Jonathan T. Overpeck, director of the Institute for the Study of Planet Earth at the University of Arizona, said the finding “agrees with what is already happening in the Southwest, and will be further complicated by the already declining spring snowpack due to warming.”

“These are scary results, but scary in part because they are results of well thought-out scientific work by a large number of strong scientists,” said Overpeck, who was not part of the research team.

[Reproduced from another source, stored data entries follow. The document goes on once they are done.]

-- ==== Sys2Proof/Machine/Ingress.lean ====
section
/-!
DEFINITION. The ingress tile: a packet's head and tail (R125, R129 to R134, R144 to R148, R174 to R179, R202 to R206, R249,
R250, R457, R466).
-/
namespace Sys2Proof.Machine

/-- STATUS STACK_OFFLINE (R374's table) and CSTATUS NO_SLOT (R269's table), as the tile answers for an absent quadrant. -/
def stStackOffline : Nat := 0x04
def csNoSlot : Nat := 0x02

/-- A packet of link k with the given head is dropped: its credit returns and its tail will be passed over (R131, R135). -/
def dropRx (k : Nat) (h : List Byte) (s : State) : State :=
  let s := setLink k { link s k with rxOpen := some ⟨none, h, none⟩ } s
  if hVc h = 0 then s else returnCredit k (hVc h) (hFlits h) s

/-- The packet number and entry of an arriving packet. -/
def rxPacket (k id : Nat) (h : List Byte) (d : Dest) (set : Option Nat) (waiting : Bool) (s : State) : QPkt where
  id := id
  rx := id
  inp := linkTile k
  dest := d
  via := pathPick s (linkQuad k) d.quad?
  vc := hVc h
  head := h
  payload := []
  flits := hFlits h
  tail := .waiting
  cells := .rx k (hVc h)
  cq := linkQuad k
  set := set
  inLink := k
  born := s.time.l
  waiting := waiting
  crossing := none

/-- Cells that packets of link k hold on VC v (R142). -/
def rxHeld (s : State) (k v : Nat) : Nat :=
  let w := sw s (linkQuad k)
  ((w.pkts.filter (fun p => p.cells == .rx k v)).map (·.flits)).sum +
    (((w.copyQ.filter (fun j => !j.firstDone && j.pkt.cells == .rx k v)).map (·.pkt.flits))).sum

/-- Is there a committed cell for each of `n` further flits of link k on VC v (R141)? -/
def rxRoom (s : State) (k v n : Nat) : Bool := rxHeld s k v + n ≤ (link s k).ownAdv.getD (v - 1) 65

/-- A packet sent without credit: no committed cell exists for it, and it is not admitted (R141; log entry 62). -/
def refuseRx (k : Nat) (h : List Byte) (s : State) : State :=
  setLink k { link s k with rxOpen := some ⟨none, h, none⟩ } s

/-- Queues an arriving packet; `orig` is its head as received, and its credit returns on the VC it arrived on (R145); `set`
is the link set it was sprayed over, with its links (R147, R186). -/
def queueRx (k : Nat) (orig h : List Byte) (d : Dest) (set : Option (Nat × List Nat)) (waiting : Bool) (s : State) : State :=
  if !rxRoom s k (hVc orig) (hFlits h) then refuseRx k orig s
  else
    let (id, s) := newId s
    let p := { rxPacket k id h d (set.map (·.1)) waiting s with
      cells := .rx k (hVc orig), setLinks := (set.map (·.2)).getD [] }
    let (p, s) := ecnJoin (linkQuad k) p s
    enqueue (linkQuad k) p (setLink k { link s k with rxOpen := some ⟨some id, orig, none⟩ } s)

/-- Flits that wait for the copier (R205). -/
def copyDepth (s : State) (q : Nat) : Nat := ((sw s q).copyQ.map (fun j => j.pkt.flits)).sum

/-- Hands an arriving packet to the copier with a group (R157). -/
def copyRx (k : Nat) (orig h : List Byte) (g : Nat) (s : State) : State :=
  let q := linkQuad k
  if !rxRoom s k (hVc orig) (hFlits h) then refuseRx k orig s
  else
    let (id, s) := newId s
    let p := { rxPacket k id h (.quad q g) none false s with cells := .rx k (hVc orig), via := none }
    let s := setSw q { sw s q with copyQ := (sw s q).copyQ ++ [⟨p, [], [], g, false, false⟩] } s
    setLink k { link s k with rxOpen := some ⟨some id, orig, none⟩ } s

/-- A colour drop at enqueue (R205). -/
def colourDropRx (k : Nat) (h : List Byte) (c : Colour) (s : State) : State :=
  dropRx k h (countColourDrop (linkQuad k) (hJob h) (hVc h) c s)

/-- Forwards a BULK or MGT packet by its DST lookup (R145, R147, R176 to R179, R205). -/
def forwardRx (k : Nat) (h : List Byte) (c : Colour) (s : State) : State :=
  let q := linkQuad k
  let out := if hVc h = 5 then turnVc6 h else h
  let bulk := hVc h = 5
  match dstLookup q (hDst h) s with
  | (.drop, s) => dropRx k h s
  | (.group g, s) =>
    if bulk && colourDrops s q c (copyDepth s q) then colourDropRx k h c s else copyRx k h out g s
  | (.set n, s) =>
    let links := lsetLinks s q n
    let s := if links.contains k then count1 (Ctr.fwdHairpin q) s else s
    let (pick, s) := sprayPick q n (hVc out) s
    let d := pick.getD (links.headD 0)
    if bulk && colourDrops s q c (voqDepth s q (linkTile k) (.link d) (hVc out)) then colourDropRx k h c s
    else if pick.isNone && noWait s q then dropRx k h (noteDrop q d s)
    else queueRx k h out (.link d) (some (n, links)) pick.isNone s

/-- A packet for a unit of quadrant b: queued for it, or, while b is out of service, answered or dropped (R144, R466). -/
def unitRx (k : Nat) (h : List Byte) (b : Nat) (u : UnitDest) (answer : Option (List Byte)) (s : State) : State :=
  if quadShut s b then
    match answer with
    | some a =>
      let s := dropRx k h s
      setLink k { link s k with rxOpen := some ⟨none, h, some (linkTile k, a)⟩ } s
    | none => dropRx k h (noteDrop (linkQuad k) k s)
  else queueRx k h h (.unit b u) none false s

/-- Counts HDR_ERR of link k and drops the packet. -/
def hdrErrRx (k : Nat) (h : List Byte) (s : State) : State :=
  dropRx k h (count1 (Ctr.hdrErr (linkQuad k) (linkTile k) (linkIx k)) s)

/-- Counts PEER_ERR of link k and drops the packet. -/
def peerErrRx (k : Nat) (h : List Byte) (s : State) : State :=
  dropRx k h (count1 (Ctr.peerErr (linkQuad k) (linkTile k) (linkIx k)) s)

/-- Does COMM entry c serve the packet's job (R249)? -/
def commServes (s : State) (h : List Byte) : Bool :=
  cComm h < 4096 && rb s (Reg.comm0 (cComm h)) 31 && rf s (Reg.comm0 (cComm h)) 27 16 == hJob h

/-- The reducing quadrant of a chunk of communicator c (R250): a QSPAN of 0 or 3 acts as 1. -/
def reducingQuad (s : State) (c chunk : Nat) : Nat :=
  let span := rf s (Reg.comm0 c) 13 12
  (rf s (Reg.comm0 c) 15 14 + chunk % (if span = 1 then 2 else if span = 2 then 4 else 1)) % 4

/-- A CUP packet for the device (R144, R249, R250, R466). -/
def collRx (k : Nat) (h : List Byte) (s : State) : State :=
  let q := linkQuad k
  if !commServes s h then
    let s := count1 (Ctr.noCommDrop q) s
    dropRx k h (logEvent q 0x0404 clsPacket 1 (linkTile k) (dataK (hJob h) (cComm h) (cSeq h) (cChunk h) 0 0) s)
  else unitRx k h (reducingQuad s (cComm h) (cChunk h)) .ce (some (retryHead s.fuses.epid.toNat h csNoSlot)) s

/-- Where a packet that has passed the header checks goes (R144). -/
def routeRx (k : Nat) (h : List Byte) (c : Colour) (s : State) : State :=
  let q := linkQuad k
  let epid := s.fuses.epid.toNat
  let mine := hDst h == epid
  let offline := stStackOffline
  if isPeer s (linkFiber k) then
    if hVc h = 1 then unitRx k h q .peerWr (some (peerAckHead epid h offline)) s
    else if mRtag h / 2 ^ 14 == q then unitRx k h q .peerAck none s
    else peerErrRx k h s
  else if hVc h = 1 then
    if mine then unitRx k h (bitsOf (mAddr h) 40 39) .ms (some (memRspHead epid h offline 0 0 (hEcn h) false [])) s
    else hdrErrRx k h s
  else if hVc h = 3 then (if mine then collRx k h s else hdrErrRx k h s)
  else if hVc h = 5 then
    if !mine then forwardRx k h c s
    else if clusterGone s q then dropRx k h (count1 (Ctr.lxMsgDrop q) s)
    else unitRx k h q .lx none s
  else if mine then unitRx k h q .sv none s
  else forwardRx k h c s

/-- Is a packet a boot message (R457)? -/
def bootMsg (h : List Byte) : Bool :=
  let t := leAt h 24 2
  hKind h = 4 && hVc h = 7 && 0x40 ≤ t && t ≤ 0x42

/-- A packet on a boot link: boot messages are consumed by the service die, whose commands carry them (R457). -/
def bootRx (k : Nat) (h : List Byte) (s : State) : State := if bootMsg h then dropRx k h s else hdrErrRx k h s

/-- The checks of R125 and R131, and STOMP in the header (R134). -/
def checkRx (k : Nat) (h : List Byte) (boot : Bool) (s : State) : State :=
  let f := linkFiber k
  if !kindVcOk (isPeer s f) (hKind h) (hVc h) then (if isPeer s f then peerErrRx k h s else hdrErrRx k h s)
  else if 4096 < hPlen h then hdrErrRx k h s
  else if hStomp h then dropRx k h (count1 (Ctr.stompRx (linkQuad k) (linkTile k) (linkIx k)) s)
  else if boot then bootRx k h s
  else if isPeer s f then routeRx k h .green s
  else
    let (c, s) := colourPacket (linkQuad k) (hJob h) (hVc h) (hPri h) (hFlits h) s
    routeRx k h c s

/-- Does link k carry only boot messages (R456, R457)? -/
def bootOnly (s : State) (k : Nat) : Bool := isBootLink s k || isBootFiber s (linkFiber k)

/-- May the SRC lookup of this head find both ports of its cycle taken (R175)?  Only where another head can arrive in the same
cycle, which packets of 4 flits or more leave no room for (log entry 10). -/
def sharesCycle (h : List Byte) : Bool := hFlits h < 4

/-- The SRC lookup of an arriving head, or its skip when both ports of the cycle are taken (R174, R175). -/
def srcLookupRx (k : Nat) (h : List Byte) (s : State) : State :=
  let (full, s) := if sharesCycle h then freeBool s else (false, s)
  if full then pmcEvent (linkQuad k) (linkTile k) 0x018 noInst 1 (count1 (Ctr.srcSkip (linkQuad k)) s) else srcLookup (linkQuad k) (hSrc h) k (hJob h) (hVc h) s

/-- PACKET_HEAD_RX (R131, R174, R488, R513): a HEAD before the end of the packet before it truncates that packet. -/
def headRx (k : Nat) (h : List Byte) (s : State) : State :=
  let q := linkQuad k
  if !linkUp s k || quadShut s q || s.unit.stopped.contains q then s
  else
    let h := padTo 64 h
    let s := cmapUse q (useIngest (linkTile k)) (64 * hFlits h) (count1 (Ctr.rxPkts q (linkTile k) (linkIx k)) s)
    let boot := bootOnly s k
    let s := if isPeer s (linkFiber k) || (boot && bootMsg h) then s else srcLookupRx k h s
    if (link s k).rxOpen.isSome then hdrErrRx k h (truncateRx k s) else checkRx k h boot s

/-- PACKET_HEAD_RX. -/
def execPacketHeadRx (k : LinkIx) (head : List Byte) (s : State) : Host.Outcome State Fault Refusal :=
  .next (headRx k head s)

/-- The end-to-end check of an arriving packet (R128, R129). -/
def crcGood (h payload : List Byte) : Bool := payload.length == hPlen h && packetCrc h payload == hCrc h

/-- PACKET_TAIL_RX (R129, R133, R134): only a good tail lets a unit act, or an answer leave (R466).  The check is made on a
packet already dropped as well; one that carried STOMP has been counted by its head. -/
def tailRx (k : Nat) (payload : List Byte) (stomped : Bool) (s : State) : State :=
  match (link s k).rxOpen with
  | none => s
  | some o =>
    let q := linkQuad k
    let s := setLink k { link s k with rxOpen := none } s
    let good := !stomped && crcGood o.head payload
    let s := if good || hStomp o.head then s
      else count1 (if stomped then Ctr.stompRx q (linkTile k) (linkIx k) else Ctr.e2eCrcErr q (linkTile k) (linkIx k)) s
    match o.answer, o.id with
    | some (inp, a), _ => if good then (originate q (originReq .ms inp (.link k) a [] s) s).2 else s
    | none, some id => markTail q id payload good s
    | none, none => s

/-- PACKET_TAIL_RX. -/
def execPacketTailRx (k : LinkIx) (payload : List Byte) (stomped : Bool) (s : State) : Host.Outcome State Fault Refusal :=
  .next (if linkUp s k then tailRx k payload stomped s else s)

end Sys2Proof.Machine
end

In other reports in this week’s issue of Science:

  • Researchers led by Alan Gange of the University of London reported that as a result of warming temperatures some species of mushrooms and toadstools in southern England have begun to fruit twice a year rather than just once. They found that some species that previously only fruited in October now also fruit in April. In addition, the length of the fruiting period has grown over time and in the last decade alone it has more than doubled, they found.
  • Deep waters in the North Atlantic some 125,000 years ago were warmer than they are now and may have helped melt the Antarctic ice sheets, according to researchers led by Jean-Claude Duplessy of the Laboratory of Climate and the Environment of Institute Pierre Simon Laplace outside Paris. Deep North Atlantic water flows south and then rises to the surface near Antarctica. The researchers said that current warming climate trends indicate similar conditions to that period could occur in the next couple of centuries.

This report was supplemented by information from MSNBC.com.